Many times, people have rented picnic pavilions at Furnace Dam, then requested their money back the next day "with good reason," said council member Jeffrey Shubzda.

"It is inhabited with geese. They make a mess of the park, they make a mess of the children's play area, they make a mess of the pavilions."

He said the park is covered in geese feces and is "not a good place for children to play."

He said the borough currently is getting no rental revenue from pavilions in that park. "Just on Saturdays, we lose nearly $1,500."

Shubzda said now only two geese have been seen on the park's pond, but Holtzhafer predicted there will be 150 by the end of July.

Shubzda said products sprayed on the park's lawns have been used in the past to deter geese, but are very expensive and must be reapplied after it rains.

Bans on feeding geese in the park also have not persuaded them to leave.

"We haven't done anything," said Shubzda. "I'm hoping we can try something to see if this actually works."

Away with Geese states its units automatically operate at night and produce solar-powered amber beams of light directed at "goose eye-level" in a 360-degree radius.

The Cincinnati, Ohio-based company states geese have incredibly sensitive eyesight, so its units will annoy them enough that they will relocate, but with no ill effects.

The units recharge themselves every day and have an effective area of 3.5 acres.

Shubzda said the company offers a 90-day money back guarantee.

He said it's a maintenance-free product, environmentally friendly, humane for geese and cost effective.

He said one of the devices will be placed in the center of the main pond at the park and the other will be anchored in the much smaller upper pond.

Shubzda said the lights are not bright, so they won't disturb humans living nearby.

But he said the lights will make the geese feel very uneasy, especially when they move their young down to the water for protection toward dusk.

Council member Brent Labenberg asked if the lights deter geese from coming back to the pond during the day.
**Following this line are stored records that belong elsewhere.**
-- ==== Sys2Proof/Machine/Admit.lean ====
section
/-! DEFINITION. The cutting table (chapter 03): estimates, the budget, heat, the order of admission, the placement plan (R31, R70) and the
admission of step 4 (R61 to R64). -/

namespace Sys2Proof.Machine

-- ---------------------------------------------------------------- clocks and times (R27, R64, R68)

/-- R68: k of a clock in MHz. -/
def clockFactor (mhz : Nat) : Rat := 3 / 5 + 2 / 5 * ((mhz : Rat) / 1800) ^ 2

/-- R27: the run phase, in ns, of a tick of period `ns` with a guard band of `guardUs` µs. -/
def runPhaseNs (ns guardUs : Nat) : Nat := ns - 1000 * guardUs - 20000

/-- The cycles that a clock gives in a time. -/
def cyclesIn (mhz ns : Nat) : Rat := (mhz : Rat) * ns / 1000

/-- R53: the guard band a device's own staged settings give tick `n`. -/
def TickState.guardAt (t : TickState) (n : Nat) : Nat :=
  match (t.staged.filter (fun e => e.at_ ≤ n)).getLast? with | some e => e.guardUs | none => t.guardUs

/-- R53, R54, R55: number and PERIOD_CODE of the next tick: those of the master's mark, where one came, or the device's own. -/
def TickState.following (t : TickState) : Nat × Nat :=
  match t.markNext with
  | some m => if t.isMaster then ((t.number + 1) % 2 ^ 48, t.codeAt (t.number + 1)) else (m.1 % 2 ^ 48, m.2)
  | none => ((t.number + 1) % 2 ^ 48, t.codeAt (t.number + 1))

/-- R71: the period of the next tick, in ns. -/
def TickState.nextNs (t : TickState) : Nat := 500000 + 125000 * t.following.2

/-- R64: the run phase of the next tick, in ns. -/
def TickState.nextRunNs (t : TickState) : Nat := runPhaseNs t.nextNs (t.guardAt t.following.1)

-- ---------------------------------------------------------------- estimates (R65, R67)

/-- R65: the stored estimate of a pair. -/
def Admission.stored (a : Admission) (c prog : Nat) : Option Estimate := a.estimates.find? (fun e => e.ctx = c && e.program = prog)

/-- R67: what a pair with no estimate starts from: energy in mJ, cycles. -/
def Prog.start (p : Prog) (runNs : Nat) : Rat × Rat :=
  (if p.energyHint = 0 then 8 * (runNs : Rat) / 1000000 else (p.energyHint : Rat) / 1000,
   if p.cyclesHint = 0 then cyclesIn 2100 runNs else (p.cyclesHint : Rat))

/-- R65, R67: the estimates of a stitch: e in mJ at 1.80 GHz, c in cycles. -/
def State.estimateOf (s : State) (st : Stitch) : Rat × Rat :=
  match s.adm.stored st.ctx st.program with
  | some e => (e.e, e.c)
  | none =>
    match (s.ctx? st.ctx).bind (fun cx => FMap.get? cx.progs st.program) with
    | some p => p.start s.tick.nextRunNs
    | none => (0, 0)

/-- The entry of a list that was admitted least recently. -/
def oldestEstimate : List Estimate → Option Estimate
  | [] => none
  | x :: t => match oldestEstimate t with
    | none => some x
    | some y => if x.last ≤ y.last then some x else some y

/-- R65: the store with a pair as admitted at commit `n`; a full store evicts the pair admitted least recently. -/
def Admission.admitPair (a : Admission) (e : Estimate) : Admission :=
  match a.stored e.ctx e.program with
  | some _ => { a with estimates := a.estimates.map (fun x => if x.ctx = e.ctx && x.program = e.program then { x with last := e.last } else x) }
  | none =>
    let kept := if a.estimates.length < 16384 + Config.moreEstimates then a.estimates
      else match oldestEstimate a.estimates with | some o => a.estimates.filter (· != o) | none => a.estimates
    { a with estimates := kept ++ [e] }

-- ---------------------------------------------------------------- the budget and heat (R69, R72, R73)

/-- R69: L × T of a tick of `ns`, in mJ. -/
def Admission.limitMj (a : Admission) (ns : Nat) : Rat := (a.limit : Rat) * 10 * ns / 1000000

/-- R69: Σ I_p × T, in mJ. -/
def State.idleMj (s : State) (ns : Nat) : Rat :=
  ((List.range Config.panels).map (fun p => (s.panel p).idleMw * ns / 1000000000)).foldl (· + ·) 0

/-- R69: the budget for a tick of `ns`, from the rails' energy as last measured and the excess carried. -/
def State.budget (s : State) (ns : Nat) : Rat :=
  let lt := s.adm.limitMj ns
  let f := s.adm.railsMj * ns / s.adm.measuredNs + s.idleMj ns
  max (lt / 4) (lt - (s.adm.reserve : Rat) / 100 * lt - f - s.adm.carry)

/-- The first terms of the series of e^x, the next term after them, and how many: from term `k` of value `term` on. -/
def expSum (x : Rat) : Nat → Nat → Rat → Rat → Rat × Rat
  | 0, _, term, sum => (sum, term)
  | fuel + 1, k, term, sum => expSum x fuel (k + 1) (term * x / (k + 1 : Nat)) (sum + term)

/-- Bounds of e^(-x) for a positive x: the series of e^x to 40 terms, and what the rest of it adds at most. -/
def decayBounds (x : Rat) : Rat × Rat :=
  let (sum, next) := expSum x 40 0 1 0
  (if x < 41 then 1 / (sum + next * 41 / (41 - x)) else 0, 1 / sum)

/-- R72: a = exp(-T / tau_p), for a tick of `ns`: how the Tailor rounds it, between two bounds of the exponential, is free (assumption 7). -/
def decayOver (ns tauUs : Nat) : Rat :=
  if tauUs = 0 then 0 else
  let b := decayBounds ((ns : Rat) / (1000 * tauUs : Nat))
  let a := Config.decay ns (1000 * tauUs)
  if b.1 ≤ a ∧ a ≤ b.2 ∧ 0 < a ∧ a < 1 then a else b.2

/-- R72: P_p, in W. -/
def State.panelWatts (s : State) (p ns : Nat) : Rat :=
  let x := s.panel p
  let a := decayOver ns x.tauUs
  ((s.adm.tlim : Rat) * 1000 - 2000 - (s.adm.inletMilliC : Rat) - ((x.hotspot : Rat) - s.adm.inletMilliC) * a) / (x.rMilliK * (1 - a))

/-- R73: H_p for a tick of `ns`, in mJ. -/
def State.heat (s : State) (p ns : Nat) : Rat :=
  (s.panel p).derate / 1000 * max 0 (s.panelWatts p ns - (s.panel p).idleMw / 1000) * ns / 1000000

/-- R82: the forecast of a panel's hotspot at the end of a tick of `ns` with a charge, by the model of R72, in thousandths of a degree. -/
def State.forecast (s : State) (p ns : Nat) (charge : Rat) : Rat :=
  let x := s.panel p
  let a := decayOver ns x.tauUs
  let watts := x.idleMw / 1000 + charge * 1000000 / ns
  s.adm.inletMilliC + ((x.hotspot : Rat) - s.adm.inletMilliC) * a + watts * x.rMilliK * (1 - a)

-- ---------------------------------------------------------------- the order (R60, R61)

/-- R61: whether one stitch comes before another. -/
def Stitch.before (a b : Stitch) : Bool :=
  b.cls < a.cls || (a.cls = b.cls && (a.age < b.age || (a.age = b.age && (a.ctx < b.ctx || (a.ctx = b.ctx && a.id < b.id)))))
Shubzda said he was told by Away with Geese that eventually the geese will leave and not come back.

Shubzda was told Emmaus will be the first municipality in this area to use the lights.

Barrett suggested talking to officials at nearby Rodale, which also has a pond on its property, about working together to solve the problem.
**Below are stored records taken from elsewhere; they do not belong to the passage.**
-- ==== Sys2Proof/Machine/Commit.lean ====
section
/-! DEFINITION. Steps 3 and 4 of a commit, what follows them (R39, R42), and COMMIT. -/

namespace Sys2Proof.Machine

-- ---------------------------------------------------------------- commands (R39, R44, R447)

/-- R44, R447: a command of this tick takes effect and completes; one that staged a table in step 2 completes here. -/
def State.runCmd (s : State) (k : Kept) (r : CmdReq) : State :=
  let s1 := { s with fetched := s.fetched.filter (fun p => p.2.num != r.num) }
  match k.own.find? (fun p => p.1 = r.num) with
  | none => State.settle (s1.attempt (rowOf r.opcode) r) r
  | some p =>
    match s1.gate (rowOf r.opcode) r with
    | some st => State.settle (s1.fail st) r
    | none => State.settle (s1, p.2) r

/-- R508, R510: a context's window command takes effect and completes. -/
def State.runWindow (s : State) (k : Kept) (c : Nat) : State :=
  match s.windowOf c with
  | none => s
  | some x =>
    let q := x.req
    match winRowOf q.op with
    | none => s.winDone c q.seq ((s.winGate q none).getD stBadOpcode) q.op []
    | some w =>
      match k.win.find? (fun p => p.1 = c) with
      | some p => State.winSettle (s, p.2) q w
      | none => State.winSettle (s.winAttempt q w) q w

/-- R39: step 3 for one context: what it lost, its checkpoint, and its commands in doorbell order. -/
def State.ctxCommands (s : State) (k : Kept) (c : Nat) : State :=
  let s1 := ((s.pauseLosses c).ckptStep3 c).runWindow k c
  (s1.commandsOf (.context c)).foldl (fun (a : State) r => a.runCmd k r) s1

/-- R448: the completions of long-running commands that end at this commit. -/
def State.finishDue (s : State) : State :=
  s.due.foldl (fun (a : State) d => a.finishCmd d.1 d.2.1 d.2.2) { s with due := [] }

/-- R39, R44: what ends of itself at this commit, before the commands. -/
def State.naturalEnds (s : State) : State :=
  let s1 := s.switchThimble.finishDue.turnLosses.turnsStep3.settleOpens.settleRestores
  let s2 := s1.commitInstalls.commitFills.limitHolds.fillTimeouts.garmentsLive.garmentTimeouts
  (s2.endTrainings.loseChannels.commitNeedles.commitUpdate.commitLosses.applyShadows 3).closeFatal

/-- R39: step 3. -/
def State.commitStep3 (s : State) (k : Kept) : State :=
  let s1 := s.openMgmt.naturalEnds
  let s2 := (s1.commandsOf .mgmt).foldl (fun (a : State) r => a.runCmd k r) s1
  let s3 := s2.contexts.keys.foldl (fun (a : State) c => a.ctxCommands k c) s2
  s3.clearHostPoison.closeFailedSpools.startWantedMoves.closeMgmt.endCloses

-- ---------------------------------------------------------------- what a commit leaves (R42, R82, R421, R440, R443, R618)

/-- R421: the board's master marks the next tick on every Thread link. -/
def State.sendMarks (s : State) : State :=
  if !s.tick.isMaster then s
  else
    let (n, code) := s.tick.following
    (List.range 16).foldl (fun (a : State) l =>
      if (a.link l).carries then
        a.sendVia (some l) (a.farMember l) msgControl a.sendEpoch 0 (controlHead Notice.mark.code) [Notice.mark.code, n % 2 ^ 32, n / 2 ^ 32, code, n % 256]
      else a) s

/-- R443: the state that a context's page shows: 0 none, 1 open, 2 paused, 3 quiesced, and WAITING of R433. -/
def State.pageWord (s : State) (c : Nat) : Word :=
  match s.ctx? c with
  | none => 0
  | some cx =>
    let st := match cx.state with | .open_ => 1 | .paused => 2 | .quiesced => 3
    BitVec.ofNat 32 (st + (if s.waits cx then 4 else 0))

/-- R440, R443, R436: the registers that a commit updates. -/
def State.showRegisters (s : State) : State :=
  let s1 := (dedup (s.pages.keys ++ s.contexts.keys)).foldl (fun (a : State) c =>
    a.setPage (some c) { a.page (some c) with ctxStatus := a.pageWord c }) s
  { s1 with
    mgmtPage := { s1.mgmtPage with ctxStatus := if s1.mgmt.isOpen then 1 else 0 }
    devStatus := BitVec.ofNat 32 s1.devWord
    boardState := BitVec.ofNat 32 s1.boardWord
    tick := { s1.tick with committed := true, past := true } }

/-- R82, R618: the temperatures that a commit takes. -/
def State.takeTemps (s : State) : State :=
  let s1 := (List.range Config.panels).foldl (fun (a : State) p =>
    let c := roundUnits (((a.panel p).hotspot : Rat) / 1000)
    (a.setPanel p { a.panel p with tempC := Nat.min 255 c.toNat }).sensor (0x20 + p) c) s
  let dies := s1.controllers.flatMap (fun k => k.2.dies.map (fun d => d.2.tempC))
  match dies with
  | [] => s1
  | d :: t => s1.sensor 0x30 (t.foldl max d)

/-- R42: after step 4: the trace, pools and summary, every record due, the links, and the registers. -/
def State.afterCommit (s : State) : State :=
  let s1 := s.traceAdmission.reportPools.ceSummary.writeWinDone.flushAll
  let s2 := ({ s1 with closedNow := [] }.endMoves.repairOffline.takeTemps.electMaster.sendMarks.keepBasting.dropDead).commitArray
  s2.showRegisters

/-- R39: commit N. -/
def State.commit (s : State) (m : CommitIn) : State :=
  let s1 := { s.endLining with tick := { s.tick with phase := .commit } }
  let s1a := m.deadMirrors.foldl (fun (a : State) p => a.recopyChunk p.1 p.2) (s1.takeCorrections m.corrected)
  let s2 := s1a.expireHolds.dropUsers.countBeats.declareSilent
  let (s3, k) := (s2.commitStep1 m).commitStep2
  let s4 := (s3.takeEnergy m).commitStep3 k
  (s4.admission m.unread).afterCommit

/-- COMMIT, R29, R39. -/
def execCommit (m : CommitIn) (s : State) : Host.Outcome State Fault Refusal :=
  if !s.isReady then .next s else .next (s.toCutoff.commit m)

end Sys2Proof.Machine
end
No left turn from Green Drive

Council unanimously approved a new law prohibiting traffic from turning left from Green Drive, which runs behind the East Penn Plaza shopping center, onto Cedar Crest Boulevard.

The prohibition will continue for a 90-day trial period, after signs are erected. It was approved because of the high number of accidents at that intersection, which is just north of the busy Cedar Crest Boulevard/Chestnut Street intersection.
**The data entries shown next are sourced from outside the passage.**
/-- R51, R54, R69, R257, R555, R612: READY: the first tick starts, at the number after the one taken from the board or the array, or at 0 for a device
that times itself; nothing is carried, and a pool that is empty now is reported when it refills. -/
def State.becomeReady (s : State) : State :=
  let live := if s.board.posId ≤ 8 && !s.board.live.contains s.board.posId then s.board.live ++ [s.board.posId] else s.board.live
  let s1 := { s with
    mod := { s.mod with state := .ready }
    board := { s.board with live := live }
    bolt0 := { s.bolt0 with corrected := 0, unreadable := 0 }
    bolt1 := { s.bolt1 with corrected := 0, unreadable := 0 }
    staleEpoch := 0
    staleGen := 0
    staleLast := 0 }
  let m := if live.isEmpty then s.board.posId else s1.board.masterPos
  let s2 := { s1 with tick := { s.tick with
    number := if s.tick.freeRun then 0 else (s.tick.number + 1) % 2 ^ 48
    isMaster := decide (m = s.board.posId)
    masterPos := m } }
  let s3 := s2.reportFences
  { s3 with
    devStatus := BitVec.ofNat 32 s3.devWord
    boardState := BitVec.ofNat 32 s3.boardWord
    adm := { s3.adm with carry := 0 }
    fences := { s3.fences with poolEmpty := s3.emptyPools } }

/-- R612: the step that follows step `k`; step 6 is skipped on a module that runs alone. -/
def State.nextStep (s : State) (k : Nat) : State :=
  if k = 5 && s.board.posId != 0xF then { s with mod := { s.mod with state := .step 6 } }.startLinks
  else if k = 5 then { s with mod := { s.mod with state := .step 7 } }
  else if 7 ≤ k then s.becomeReady
  else { s with mod := { s.mod with state := .step (k + 1) } }

/-- R612 to R614: a step of bring-up ends: its work, what failed in it, and the step that follows. -/
def State.endStep (s : State) (r : Bringup) : State :=
  match s.mod.state with
  | .step k =>
    if !r.logicOk then s.withdraw 3
    else if k = 1 then (s.stepPower r.refOk).nextStep 1
    else if k = 2 then
      (if !r.thimbleOk then s.thimbleFails else { s with thimble := s.thimble.readMode.generate }.nextStep 2)
    else if k = 3 then
      (if !r.clusterA && !r.clusterB then s.withdraw 2 else (s.stepTailor r.clusterA r.clusterB).nextStep 3)
    else if k = 4 then (s.stepMemory r).nextStep 4
    else if k = 5 then (s.stepBolt r.bolts).nextStep 5
    else if k = 6 then s.stopLinks.nextStep 6
    else s.nextStep k
  | _ => s

/-- BRINGUP_STEP_DONE, R612. -/
def execBringupStepDone (r : Bringup) (s : State) : Host.Outcome State Fault Refusal := .next (s.endStep r)

/-- BRINGUP_STEP_TIMEOUT, R612: what the step has not finished is among its failures. -/
def execBringupStepTimeout (r : Bringup) (s : State) : Host.Outcome State Fault Refusal := .next (s.endStep r)

-- ---------------------------------------------------------------- host ports and the reference (R601, R610, R615)

/-- Replaces whether a port's link is up. -/
def Module.setPort (m : Module) (port : Nat) (up : Bool) : Module := if port = 1 then { m with port0 := up } else { m with port1 := up }
/-- Replaces a PERSTn_N pin. -/
def Module.setPerst (m : Module) (port : Nat) (high : Bool) : Module := if port = 1 then { m with perst0N := high } else { m with perst1N := high }
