-- ==== Sys2Proof/Machine/Core.lean ====
section
/-! DEFINITION. The machine behind the host's interface. -/

def Sys2Proof.core : Host.Core :=
  { State := Sys2Proof.Machine.State, Fault := Sys2Proof.Machine.Fault,
    Refusal := Sys2Proof.Machine.Refusal, step := Sys2Proof.Machine.step,
    reset := Sys2Proof.Machine.State.reset }
end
Allentown resident Brett Heffner attended the meeting to express concern that prohibiting left turns from Green Drive will cause more traffic to build up on Chestnut Street, waiting to turn left onto Cedar Crest.

He said the left turn signal traffic light on Chestnut does not allow nearly enough time for drivers to turn onto Cedar Crest, so some people use Green Drive to access Cedar Crest -rather than waiting "multiple cycles" to make the turn from Chestnut at busy times of day.

Heffner predicted the change will have an adverse impact on businesses in that shopping center, because a median strip prevents drivers leaving the strip mall from turning left onto Chestnut. Gilbert said all the businesses have been notified of the change via letters from the Emmaus Police Department.

Heffner suggested PennDOT should have studied the intersections before the change was made. Labenberg suggested PennDOT be asked to study the timing of those traffic lights, if that study won't cost the borough any money.

Labenberg said the left turn signal on Chestnut allows only three or four cars to turn onto Cedar Crest on green. "It does get backed up."

Gilbert said the borough will contact PennDOT to see if it can change the timing on those traffic signals.

Council member Nathan Brown suggested the borough also might to check to see if any recent traffic studies on the Cedar Crest and Chestnut intersection have been done by Lehigh Valley Planning Commission.